Now don't get me wrong. I am tickled pink that she has found something she loves and I want to encourage her. I want her to be able to do everything she wants to do and express herself to her maximum capability. To this end, I think that what she needs is to go digital. I have run the idea by her and she has demonstrated a lot of interest in it. So, I am on the search for how she can do this. Now, not being an artist, I have no clue about these things. Unfortunately, my artist friends never dabbled in digital art, so they can not help me either. So here I am, on an artist forum, asking for your kind help. 

Here is where I am at. I want to get here something good that she can learn on, but I don't want to mortgage the house. Since this is an experiment and she may decide she hates digital art, I don't want to jump into this with both feet right out of the chute. But I also don't want to get something cheap that is going to perform badly and frustrate her. So I have set my price point for this gift at $300. Hopefully, I can get something that will do well for her in that price range.

Now, my thinking was that I would buy her a screen that was specially designed to be drawn on with styles, similar to painting directly on the canvas. But in my research, it seems like most people are using a drawing tablet that interfaces with a computer, I think they are called Wacom tablets, or something like that. This sounds rather complicated to me and I don't quite understand how they work. But it seems that this is what most pro artists use. Correct me if I am wrong here.

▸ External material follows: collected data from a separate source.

-- ==== Sys2Proof/Laws/BoundsStop.lean ====
section
/-!
SUPPORT. Every function of Machine/Stop.lean keeps the bounds of Safety.lean.
-/

namespace Sys2Proof.Machine

theorem State.dropHolds_bounded (s : State) (n : Nat) (h : s.bounded) : (s.dropHolds n).bounded := by
  unfold State.dropHolds
  refine State.barrierWithdraw_bounded _ _ (State.bounded_locks
    (State.leavePasses_bounded _ (fun _ v => v.cmd == n) (State.freeTiles_bounded s n h)) ?_ rfl rfl rfl rfl rfl rfl)
  exact List.length_filter_le _ _

theorem State.awaitRecovery_bounded (s : State) (c : Nat) (h : s.bounded) :
    (State.awaitRecovery s c).bounded := by
  unfold State.awaitRecovery
  repeat' (first
    | with_reducible assumption | dsimp only | split | intro _)

theorem State.collTo_bounded (s : State) (c : Nat) (st : CollState) (h : s.bounded) :
    (State.collTo s c st).bounded := by
  unfold State.collTo
  repeat' (first
    | with_reducible assumption | with_reducible apply State.modColl_bounded | dsimp only | split | intro _)

theorem State.undo_bounded (s : State) (c : Cmd) (h : s.bounded) :
    (State.undo s c).bounded := by
  unfold State.undo
  repeat' (first
    | with_reducible assumption | with_reducible apply State.collTo_bounded | with_reducible apply State.awaitRecovery_bounded
    | with_reducible apply State.start_bounded | with_reducible apply State.free_bounded | dsimp only | split | intro _)

theorem State.abortCmd_bounded (s : State) (c : Cmd) (st : Nat) (force : Bool) (h : s.bounded) :
    (State.abortCmd s c st force).bounded := by
  unfold State.abortCmd
  repeat' (first
    | with_reducible assumption | with_reducible apply State.undo_bounded | with_reducible apply State.dropHolds_bounded
    | with_reducible apply State.stop_bounded | with_reducible apply State.modCmd_bounded | dsimp only | split | intro _)

theorem State.internalStop_bounded (s : State) (c : Cmd) (code : Word32) (h : s.bounded) :
    (State.internalStop s c code).bounded := by
  unfold State.internalStop
  repeat' (first
    | with_reducible assumption | with_reducible apply State.abortCmd_bounded | with_reducible apply State.event_bounded
    | dsimp only | split | intro _)

theorem State.abortAll_bounded (s : State) (p : Cmd → Bool) (st : Nat) (force : Bool) (h : s.bounded) :
    (State.abortAll s p st force).bounded := by
  unfold State.abortAll
  repeat' (first
    | with_reducible assumption | with_reducible apply State.abortCmd_bounded | with_reducible apply foldl_bounded | dsimp only
    | split | intro _)

theorem State.saveWaiter_bounded (s : State) (n : Nat) (h : s.bounded) :
    (State.saveWaiter s n).bounded := by
  unfold State.saveWaiter
  repeat' (first
    | with_reducible assumption | with_reducible apply State.abortCmd_bounded | with_reducible apply State.saveTile_bounded
    | with_reducible apply State.bwCharge_bounded | with_reducible apply State.modCtx_bounded | with_reducible apply foldl_bounded
    | dsimp only | split | intro _)

theorem holderRestore_bounded (x : Nat) (s : State) (h : s.bounded) :
    (holderRestore x s).bounded := by
  unfold holderRestore
  repeat' (first
    | with_reducible assumption | with_reducible apply State.saveWaiter_bounded | with_reducible apply State.putImages_bounded
    | with_reducible apply State.modCtx_bounded | with_reducible apply State.abortCmd_bounded
    | with_reducible apply State.saveTile_bounded | with_reducible apply foldl_bounded | dsimp only | split | intro _)

theorem destroyForce_bounded (p : Nat) (s : State) (h : s.bounded) :
    (destroyForce p s).bounded := by
  unfold destroyForce
  repeat' (first
    | with_reducible assumption | with_reducible apply State.abortAll_bounded | with_reducible apply State.drainSettle_bounded
    | with_reducible apply State.ringSettle_bounded | with_reducible apply State.free_bounded
    | with_reducible apply State.modRing_bounded | dsimp only | split | intro _)

theorem State.partErr_bounded (s : State) (p e : Nat) (h : s.bounded) :
    (State.partErr s p e).bounded := by
  unfold State.partErr
  repeat' (first
    | with_reducible assumption | with_reducible apply State.modPart_bounded | dsimp only | split | intro _)

theorem disable_bounded (p : Nat) (s : State) (h : s.bounded) :
    (disable p s).bounded := by
  unfold disable
  repeat' (first
    | with_reducible assumption | with_reducible apply State.partErr_bounded | with_reducible apply ringDestroy_bounded
    | with_reducible apply State.drainSettle_bounded | with_reducible apply State.modPart_bounded
    | with_reducible apply foldl_bounded | dsimp only | split | intro _)

theorem disableForce_bounded (p : Nat) (s : State) (h : s.bounded) :
    (disableForce p s).bounded := by
  unfold disableForce
  repeat' (first
    | with_reducible assumption | with_reducible apply State.partErr_bounded | with_reducible apply destroyForce_bounded
    | with_reducible apply State.drainSettle_bounded | with_reducible apply State.free_bounded
    | with_reducible apply State.modPart_bounded | with_reducible apply foldl_bounded | dsimp only | split | intro _)

theorem State.modSem_bounded (s : State) (p k : Nat) (f : Sem → Sem) (h : s.bounded) :
    (State.modSem s p k f).bounded := by
  unfold State.modSem
  repeat' (first
    | with_reducible assumption | with_reducible apply State.modPart_bounded | dsimp only | split | intro _)

theorem State.semGrant_bounded (s : State) (p k : Nat) (h : s.bounded) :
    (State.semGrant s p k).bounded := by
  unfold State.semGrant
  repeat' (first
    | with_reducible assumption | with_reducible apply State.modSem_bounded | with_reducible apply State.restoreFree_bounded
    | with_reducible apply State.modCmd_bounded | with_reducible apply foldl_bounded | dsimp only | split | intro _)

theorem State.semRelease_bounded (s : State) (p x : Nat) (h : s.bounded) :
    (State.semRelease s p x).bounded := by
  unfold State.semRelease
  repeat' (first
    | with_reducible assumption | with_reducible apply State.semGrant_bounded | with_reducible apply State.modSem_bounded
    | with_reducible apply State.event_bounded | with_reducible apply foldl_bounded | dsimp only | split | intro _)

theorem State.tearDown_bounded (s : State) (x : Nat) (h : s.bounded) :
    (State.tearDown s x).bounded := by
  unfold State.tearDown
  repeat' (first
    | with_reducible assumption | with_reducible apply State.semRelease_bounded | with_reducible apply State.abortAll_bounded
    | with_reducible apply State.ringError_bounded | with_reducible apply State.complete_bounded
    | with_reducible apply State.settle_bounded | with_reducible apply State.modCtx_bounded | with_reducible apply foldl_bounded
    | dsimp only | split | intro _)

theorem State.partReset_bounded (s : State) (p : Nat) (h : s.bounded) :
    (State.partReset s p).bounded := by
  unfold State.partReset
  repeat' (first
    | with_reducible assumption | with_reducible apply State.abortAll_bounded | with_reducible apply State.candRefresh_bounded
    | with_reducible apply State.drainSettle_bounded | with_reducible apply State.leavePasses_bounded
    | with_reducible apply State.modTile_bounded | with_reducible apply State.modCtx_bounded
    | with_reducible apply State.modPart_bounded | with_reducible apply foldl_bounded | dsimp only | split | intro _)

theorem State.contextFault_bounded (s : State) (x row : Nat) (h : s.bounded) :
    (State.contextFault s x row).bounded := by
  unfold State.contextFault
  repeat' (first
    | with_reducible assumption | with_reducible apply State.partReset_bounded | with_reducible apply State.tearDown_bounded
    | with_reducible apply State.event_bounded | dsimp only | split | intro _)

theorem partitionReset_bounded (p : Nat) (s : State) (h : s.bounded) :
    (partitionReset p s).bounded := by
  unfold partitionReset
  repeat' (first
    | with_reducible assumption | with_reducible apply State.partReset_bounded | with_reducible apply State.partErr_bounded
    | dsimp only | split | intro _)

theorem partitionResetDone_bounded (p : Nat) (s : State) (h : s.bounded) :
    (partitionResetDone p s).bounded := by
  unfold partitionResetDone
  repeat' (first
    | with_reducible assumption | with_reducible apply State.candRefresh_bounded | with_reducible apply State.modPart_bounded
    | dsimp only | split | intro _)

theorem State.wdogFire_bounded (s : State) (x cause : Nat) (h : s.bounded) :
    (State.wdogFire s x cause).bounded := by
  unfold State.wdogFire
  repeat' (first
    | with_reducible assumption | with_reducible apply State.contextFault_bounded | with_reducible apply State.event_bounded
    | dsimp only | split | intro _)

theorem watchdog_bounded (id : Nat) (s : State) (h : s.bounded) :
    (watchdog id s).bounded := by
  unfold watchdog
  repeat' (first
    | with_reducible assumption | with_reducible apply State.wdogFire_bounded | dsimp only | split | intro _)

theorem semWait_bounded (t k n : Nat) (s : State) (h : s.bounded) :
    (semWait t k n s).bounded := by
  unfold semWait
  repeat' (first
    | with_reducible assumption | with_reducible apply State.wdogFire_bounded | with_reducible apply State.semGrant_bounded
    | with_reducible apply State.modSem_bounded | with_reducible apply State.modTile_bounded | dsimp only | split | intro _)

theorem semSignal_bounded (t k n : Nat) (s : State) (h : s.bounded) :
    (semSignal t k n s).bounded := by
  unfold semSignal
  repeat' (first
    | with_reducible assumption | with_reducible apply State.contextFault_bounded | with_reducible apply State.semGrant_bounded
    | with_reducible apply State.modSem_bounded | with_reducible apply State.modTile_bounded | dsimp only | split | intro _)

theorem semSet_bounded (t k v : Nat) (s : State) (h : s.bounded) :
    (semSet t k v s).bounded := by
  unfold semSet
  repeat' (first
    | with_reducible assumption | with_reducible apply State.semGrant_bounded | with_reducible apply State.modSem_bounded
    | with_reducible apply State.modTile_bounded | dsimp only | split | intro _)

theorem State.reserveAny_bounded (s : State) (n : Nat) (h : s.bounded) : (s.reserveAny n).2.bounded := h

theorem partitionEnable_bounded (p : Nat) (s : State) (h : s.bounded) :
    (partitionEnable p s).bounded := by
  unfold partitionEnable
  repeat' (first
    | with_reducible assumption | with_reducible apply State.reserveAny_bounded | with_reducible apply State.partErr_bounded
    | with_reducible apply State.seedPhases_bounded | with_reducible apply State.modPart_bounded
    | with_reducible apply place_bounded | dsimp only | split | intro _)

end Sys2Proof.Machine
end

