-- ==== Sys2Proof/Laws/BoundsStart.lean ====
section
/-!
SUPPORT. Every function of Machine/Start.lean keeps the bounds of Safety.lean.
-/

namespace Sys2Proof.Machine

theorem State.startUnit_bounded (s : State) (n : Nat) (st : UnitState) (h : s.bounded) :
    (State.startUnit s n st).bounded := by
  unfold State.startUnit
  repeat' (first
    | with_reducible assumption | with_reducible apply State.modTest_bounded | dsimp only | split | intro _)

theorem State.startFails_bounded (s : State) (fails : List Nat) (h : s.bounded) :
    (State.startFails s fails).bounded := by
  unfold State.startFails
  repeat' (first
    | with_reducible assumption | with_reducible apply State.recordFailure_bounded | with_reducible apply foldl_bounded | dsimp only
    | split | intro _)

theorem State.startCluster_bounded (s : State) (ok now : Nat → Bool) (spare : Option Nat) (c : Nat) (h : s.bounded) :
    (State.startCluster s ok now spare c).bounded := by
  unfold State.startCluster
  repeat' (first
    | with_reducible assumption | with_reducible apply State.startUnit_bounded | with_reducible apply State.event_bounded
    | with_reducible apply foldl_bounded | dsimp only | split | intro _)

theorem State.startStack_bounded (s : State) (ok now : Nat → Bool) (st : Nat) (h : s.bounded) :
    (State.startStack s ok now st).bounded := by
  unfold State.startStack
  repeat' (first
    | with_reducible assumption | with_reducible apply State.startUnit_bounded | with_reducible apply State.setSlot_bounded
    | with_reducible apply State.event_bounded | with_reducible apply foldl_bounded | dsimp only | split | intro _)

theorem State.startCapacity_bounded (s : State) (ok now : Nat → Bool) (spare : Nat → Option Nat) (h : s.bounded) :
    (State.startCapacity s ok now spare).bounded := by
  unfold State.startCapacity
  repeat' (first
    | with_reducible assumption | with_reducible apply State.event_bounded | with_reducible apply foldl_bounded | dsimp only | split
    | intro _)

theorem State.selfTest_bounded (s : State) (fails : List Nat) (h : s.bounded) :
    (State.selfTest s fails).bounded := by
  unfold State.selfTest
  repeat' (first
    | with_reducible assumption | with_reducible apply State.startCapacity_bounded | with_reducible apply State.startStack_bounded
    | with_reducible apply State.startCluster_bounded | with_reducible apply State.startFails_bounded
    | with_reducible apply State.startUnit_bounded | with_reducible apply foldl_bounded | dsimp only | split | intro _)

theorem State.trainFail_bounded (s : State) (u ch : Nat) (h : s.bounded) :
    (State.trainFail s u ch).bounded := by
  unfold State.trainFail
  repeat' (first
    | with_reducible assumption | with_reducible apply State.channelFail_bounded | with_reducible apply State.missBlock_bounded
    | with_reducible apply State.modUnit_bounded | with_reducible apply foldl_bounded | dsimp only | split | intro _)

theorem State.startFrame_bounded (s : State) (f : Frame) (h : s.bounded) :
    (State.startFrame s f).bounded := by
  unfold State.startFrame
  repeat' (first
    | with_reducible assumption | with_reducible apply State.driftAdd_bounded | with_reducible apply State.fmtCount_bounded
    | dsimp only | split | intro _)

theorem State.startReady_bounded (s : State) (lv : ResetLevel) (h : s.bounded) :
    (State.startReady s lv).bounded := by
  unfold State.startReady
  repeat' (first
    | with_reducible assumption | with_reducible apply State.event_bounded | dsimp only | split | intro _)

theorem State.startStages_bounded (s : State) (lv : ResetLevel) (channels : List (Nat × Nat)) (fails : List Nat) (h : s.bounded) :
    (State.startStages s lv channels fails).bounded := by
  unfold State.startStages
  repeat' (first
    | with_reducible assumption | with_reducible apply State.startFrame_bounded | with_reducible apply State.trainFail_bounded
    | with_reducible apply State.selfTest_bounded | with_reducible apply State.finishPublish_bounded
    | with_reducible apply foldl_bounded | dsimp only | split | intro _)

theorem resetComplete_bounded (channels : List (Nat × Nat)) (fails : List Nat) (s : State) (h : s.bounded) :
    (resetComplete channels fails s).bounded := by
  unfold resetComplete
  repeat' (first
    | with_reducible assumption | with_reducible apply State.startStages_bounded | with_reducible apply State.startReady_bounded
    | dsimp only | split | intro _)

end Sys2Proof.Machine
end

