@[simp] theorem State.dropGone_jrn_images (s : State) (n : Nat) :
    (s.dropGone n).jrn.images = s.jrn.images := by
  unfold State.dropGone
  repeat' split
  all_goals first | rfl | simp

@[simp] theorem State.dropGone_jrn_h (s : State) (n : Nat) :
    (s.dropGone n).jrn.h = s.jrn.h := by
  unfold State.dropGone
  repeat' split
  all_goals first | rfl | simp

@[simp] theorem State.dropGone_jrn_next (s : State) (n : Nat) :
    (s.dropGone n).jrn.next = s.jrn.next := by
  unfold State.dropGone
  repeat' split
  all_goals first | rfl | simp

/-! ### State.finish -/

@[simp] theorem State.finish_module (s : State) (c : Cmd) (st spec0 spec1 : Nat) (result trunc : Bool) :
    (s.finish c st spec0 spec1 result trunc).module = s.module := by
  unfold State.finish
  dsimp only
  repeat' split
  all_goals first | rfl | simp

@[simp] theorem State.finish_pwr (s : State) (c : Cmd) (st spec0 spec1 : Nat) (result trunc : Bool) :
    (s.finish c st spec0 spec1 result trunc).pwr = s.pwr := by
  unfold State.finish
  dsimp only
  repeat' split
  all_goals first | rfl | simp

@[simp] theorem State.finish_thm (s : State) (c : Cmd) (st spec0 spec1 : Nat) (result trunc : Bool) :
    (s.finish c st spec0 spec1 result trunc).thm = s.thm := by
  unfold State.finish
  dsimp only
  repeat' split
  all_goals first | rfl | simp

@[simp] theorem State.finish_tst (s : State) (c : Cmd) (st spec0 spec1 : Nat) (result trunc : Bool) :
    (s.finish c st spec0 spec1 result trunc).tst = s.tst := by
  unfold State.finish
  dsimp only
  repeat' split
  all_goals first | rfl | simp

@[simp] theorem State.finish_scan (s : State) (c : Cmd) (st spec0 spec1 : Nat) (result trunc : Bool) :
    (s.finish c st spec0 spec1 result trunc).scan = s.scan := by
  unfold State.finish
  dsimp only
  repeat' split
  all_goals first | rfl | simp

@[simp] theorem State.finish_colls (s : State) (c : Cmd) (st spec0 spec1 : Nat) (result trunc : Bool) :
    (s.finish c st spec0 spec1 result trunc).colls = s.colls := by
  unfold State.finish
  dsimp only
  repeat' split
  all_goals first | rfl | simp

@[simp] theorem State.finish_fmt (s : State) (c : Cmd) (st spec0 spec1 : Nat) (result trunc : Bool) :
    (s.finish c st spec0 spec1 result trunc).fmt = s.fmt := by
  unfold State.finish
  dsimp only
  repeat' split
  all_goals first | rfl | simp

@[simp] theorem State.finish_hostBad (s : State) (c : Cmd) (st spec0 spec1 : Nat) (result trunc : Bool) :
    (s.finish c st spec0 spec1 result trunc).hostBad = s.hostBad := by
  unfold State.finish
  dsimp only
  repeat' split
  all_goals first | rfl | simp

@[simp] theorem State.finish_freeCtr (s : State) (c : Cmd) (st spec0 spec1 : Nat) (result trunc : Bool) :
    (s.finish c st spec0 spec1 result trunc).freeCtr = s.freeCtr := by
  unfold State.finish
  dsimp only
  repeat' split
  all_goals first | rfl | simp

@[simp] theorem State.finish_pending (s : State) (c : Cmd) (st spec0 spec1 : Nat) (result trunc : Bool) :
    (s.finish c st spec0 spec1 result trunc).pending = s.pending := by
  unfold State.finish
  dsimp only
  repeat' split
  all_goals first | rfl | simp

Any and all help you can give me is greatly appreciated. I just want to get my wife a present that will make her happy. TIA


----------



## johnhoward (Feb 21, 2020)

I am continuing to do research and I am wondering if an Android tablet such as the Samsung Galaxy Tab A 10.1 64 GB, might be a good solution. She already uses a Samsung Galaxy smartphone, so it might be more familiar to her then switching ti a Windows-based Wacom style tablet system that is completely new to her. Am I on the right track? Are there serious downsides to using an Android tablet for art?


----------